--- Information provided Enclosed Below ---

-- ==== Sys2Proof/Laws/State.lean ====
section
/-! SUPPORT. The field lemmas of the updates of State: what each update puts into its field, and that it leaves every other
field. -/
namespace Sys2Proof.Machine

variable (s : State)

/-! `State.wr` -/
@[simp] theorem State.wr_pending (a : Nat) (v : Word) : (s.wr a v).pending = s.pending := rfl
@[simp] theorem State.wr_now (a : Nat) (v : Word) : (s.wr a v).now = s.now := rfl
@[simp] theorem State.wr_fresh (a : Nat) (v : Word) : (s.wr a v).fresh = s.fresh := rfl
@[simp] theorem State.wr_regs (a : Nat) (v : Word) : (s.wr a v).regs = tset (resetWord a) s.regs a v := rfl
@[simp] theorem State.wr_ddr (a : Nat) (v : Word) : (s.wr a v).ddr = s.ddr := rfl
@[simp] theorem State.wr_agents (a : Nat) (v : Word) : (s.wr a v).agents = s.agents := rfl
@[simp] theorem State.wr_irq (a : Nat) (v : Word) : (s.wr a v).irq = s.irq := rfl
@[simp] theorem State.wr_cyc (a : Nat) (v : Word) : (s.wr a v).cyc = s.cyc := rfl
@[simp] theorem State.wr_msi (a : Nat) (v : Word) : (s.wr a v).msi = s.msi := rfl
@[simp] theorem State.wr_blks (a : Nat) (v : Word) : (s.wr a v).blks = s.blks := rfl
@[simp] theorem State.wr_host (a : Nat) (v : Word) : (s.wr a v).host = s.host := rfl
@[simp] theorem State.wr_pch (a : Nat) (v : Word) : (s.wr a v).pch = s.pch := rfl
@[simp] theorem State.wr_slots (a : Nat) (v : Word) : (s.wr a v).slots = s.slots := rfl
@[simp] theorem State.wr_rng (a : Nat) (v : Word) : (s.wr a v).rng = s.rng := rfl
@[simp] theorem State.wr_shd (a : Nat) (v : Word) : (s.wr a v).shd = s.shd := rfl
@[simp] theorem State.wr_ledger (a : Nat) (v : Word) : (s.wr a v).ledger = s.ledger := rfl
@[simp] theorem State.wr_sealRot (a : Nat) (v : Word) : (s.wr a v).sealRot = s.sealRot := rfl
@[simp] theorem State.wr_tmp (a : Nat) (v : Word) : (s.wr a v).tmp = s.tmp := rfl
@[simp] theorem State.wr_drf (a : Nat) (v : Word) : (s.wr a v).drf = s.drf := rfl
@[simp] theorem State.wr_tim (a : Nat) (v : Word) : (s.wr a v).tim = s.tim := rfl
@[simp] theorem State.wr_shu (a : Nat) (v : Word) : (s.wr a v).shu = s.shu := rfl
@[simp] theorem State.wr_blt (a : Nat) (v : Word) : (s.wr a v).blt = s.blt := rfl
@[simp] theorem State.wr_cry (a : Nat) (v : Word) : (s.wr a v).cry = s.cry := rfl
@[simp] theorem State.wr_slv (a : Nat) (v : Word) : (s.wr a v).slv = s.slv := rfl
@[simp] theorem State.wr_cls (a : Nat) (v : Word) : (s.wr a v).cls = s.cls := rfl
@[simp] theorem State.wr_tmg (a : Nat) (v : Word) : (s.wr a v).tmg = s.tmg := rfl
@[simp] theorem State.wr_hsl (a : Nat) (v : Word) : (s.wr a v).hsl = s.hsl := rfl
@[simp] theorem State.wr_fwd (a : Nat) (v : Word) : (s.wr a v).fwd = s.fwd := rfl
@[simp] theorem State.wr_trb (a : Nat) (v : Word) : (s.wr a v).trb = s.trb := rfl
@[simp] theorem State.wr_pmc (a : Nat) (v : Word) : (s.wr a v).pmc = s.pmc := rfl

/-! `State.ddrWr` -/
@[simp] theorem State.ddrWr_pending (a : Nat) (v : Byte) : (s.ddrWr a v).pending = s.pending := rfl
@[simp] theorem State.ddrWr_now (a : Nat) (v : Byte) : (s.ddrWr a v).now = s.now := rfl
@[simp] theorem State.ddrWr_fresh (a : Nat) (v : Byte) : (s.ddrWr a v).fresh = s.fresh := rfl
@[simp] theorem State.ddrWr_regs (a : Nat) (v : Byte) : (s.ddrWr a v).regs = s.regs := rfl
@[simp] theorem State.ddrWr_ddr (a : Nat) (v : Byte) : (s.ddrWr a v).ddr = tset ddrInit s.ddr a v := rfl
@[simp] theorem State.ddrWr_agents (a : Nat) (v : Byte) : (s.ddrWr a v).agents = s.agents := rfl
@[simp] theorem State.ddrWr_irq (a : Nat) (v : Byte) : (s.ddrWr a v).irq = s.irq := rfl
@[simp] theorem State.ddrWr_cyc (a : Nat) (v : Byte) : (s.ddrWr a v).cyc = s.cyc := rfl
@[simp] theorem State.ddrWr_msi (a : Nat) (v : Byte) : (s.ddrWr a v).msi = s.msi := rfl
@[simp] theorem State.ddrWr_blks (a : Nat) (v : Byte) : (s.ddrWr a v).blks = s.blks := rfl
@[simp] theorem State.ddrWr_host (a : Nat) (v : Byte) : (s.ddrWr a v).host = s.host := rfl
@[simp] theorem State.ddrWr_pch (a : Nat) (v : Byte) : (s.ddrWr a v).pch = s.pch := rfl
@[simp] theorem State.ddrWr_slots (a : Nat) (v : Byte) : (s.ddrWr a v).slots = s.slots := rfl
@[simp] theorem State.ddrWr_rng (a : Nat) (v : Byte) : (s.ddrWr a v).rng = s.rng := rfl
@[simp] theorem State.ddrWr_shd (a : Nat) (v : Byte) : (s.ddrWr a v).shd = s.shd := rfl
@[simp] theorem State.ddrWr_ledger (a : Nat) (v : Byte) : (s.ddrWr a v).ledger = s.ledger := rfl
@[simp] theorem State.ddrWr_sealRot (a : Nat) (v : Byte) : (s.ddrWr a v).sealRot = s.sealRot := rfl
@[simp] theorem State.ddrWr_tmp (a : Nat) (v : Byte) : (s.ddrWr a v).tmp = s.tmp := rfl
@[simp] theorem State.ddrWr_drf (a : Nat) (v : Byte) : (s.ddrWr a v).drf = s.drf := rfl
@[simp] theorem State.ddrWr_tim (a : Nat) (v : Byte) : (s.ddrWr a v).tim = s.tim := rfl
@[simp] theorem State.ddrWr_shu (a : Nat) (v : Byte) : (s.ddrWr a v).shu = s.shu := rfl
@[simp] theorem State.ddrWr_blt (a : Nat) (v : Byte) : (s.ddrWr a v).blt = s.blt := rfl
@[simp] theorem State.ddrWr_cry (a : Nat) (v : Byte) : (s.ddrWr a v).cry = s.cry := rfl
@[simp] theorem State.ddrWr_slv (a : Nat) (v : Byte) : (s.ddrWr a v).slv = s.slv := rfl
@[simp] theorem State.ddrWr_cls (a : Nat) (v : Byte) : (s.ddrWr a v).cls = s.cls := rfl
@[simp] theorem State.ddrWr_tmg (a : Nat) (v : Byte) : (s.ddrWr a v).tmg = s.tmg := rfl
@[simp] theorem State.ddrWr_hsl (a : Nat) (v : Byte) : (s.ddrWr a v).hsl = s.hsl := rfl
@[simp] theorem State.ddrWr_fwd (a : Nat) (v : Byte) : (s.ddrWr a v).fwd = s.fwd := rfl
@[simp] theorem State.ddrWr_trb (a : Nat) (v : Byte) : (s.ddrWr a v).trb = s.trb := rfl
@[simp] theorem State.ddrWr_pmc (a : Nat) (v : Byte) : (s.ddrWr a v).pmc = s.pmc := rfl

--- End of Enclosed Information provided ---

■ **Task directions**:
Report how many lines of the entries hold the string "host". Provide the number alone.

■ **Answer section**:
2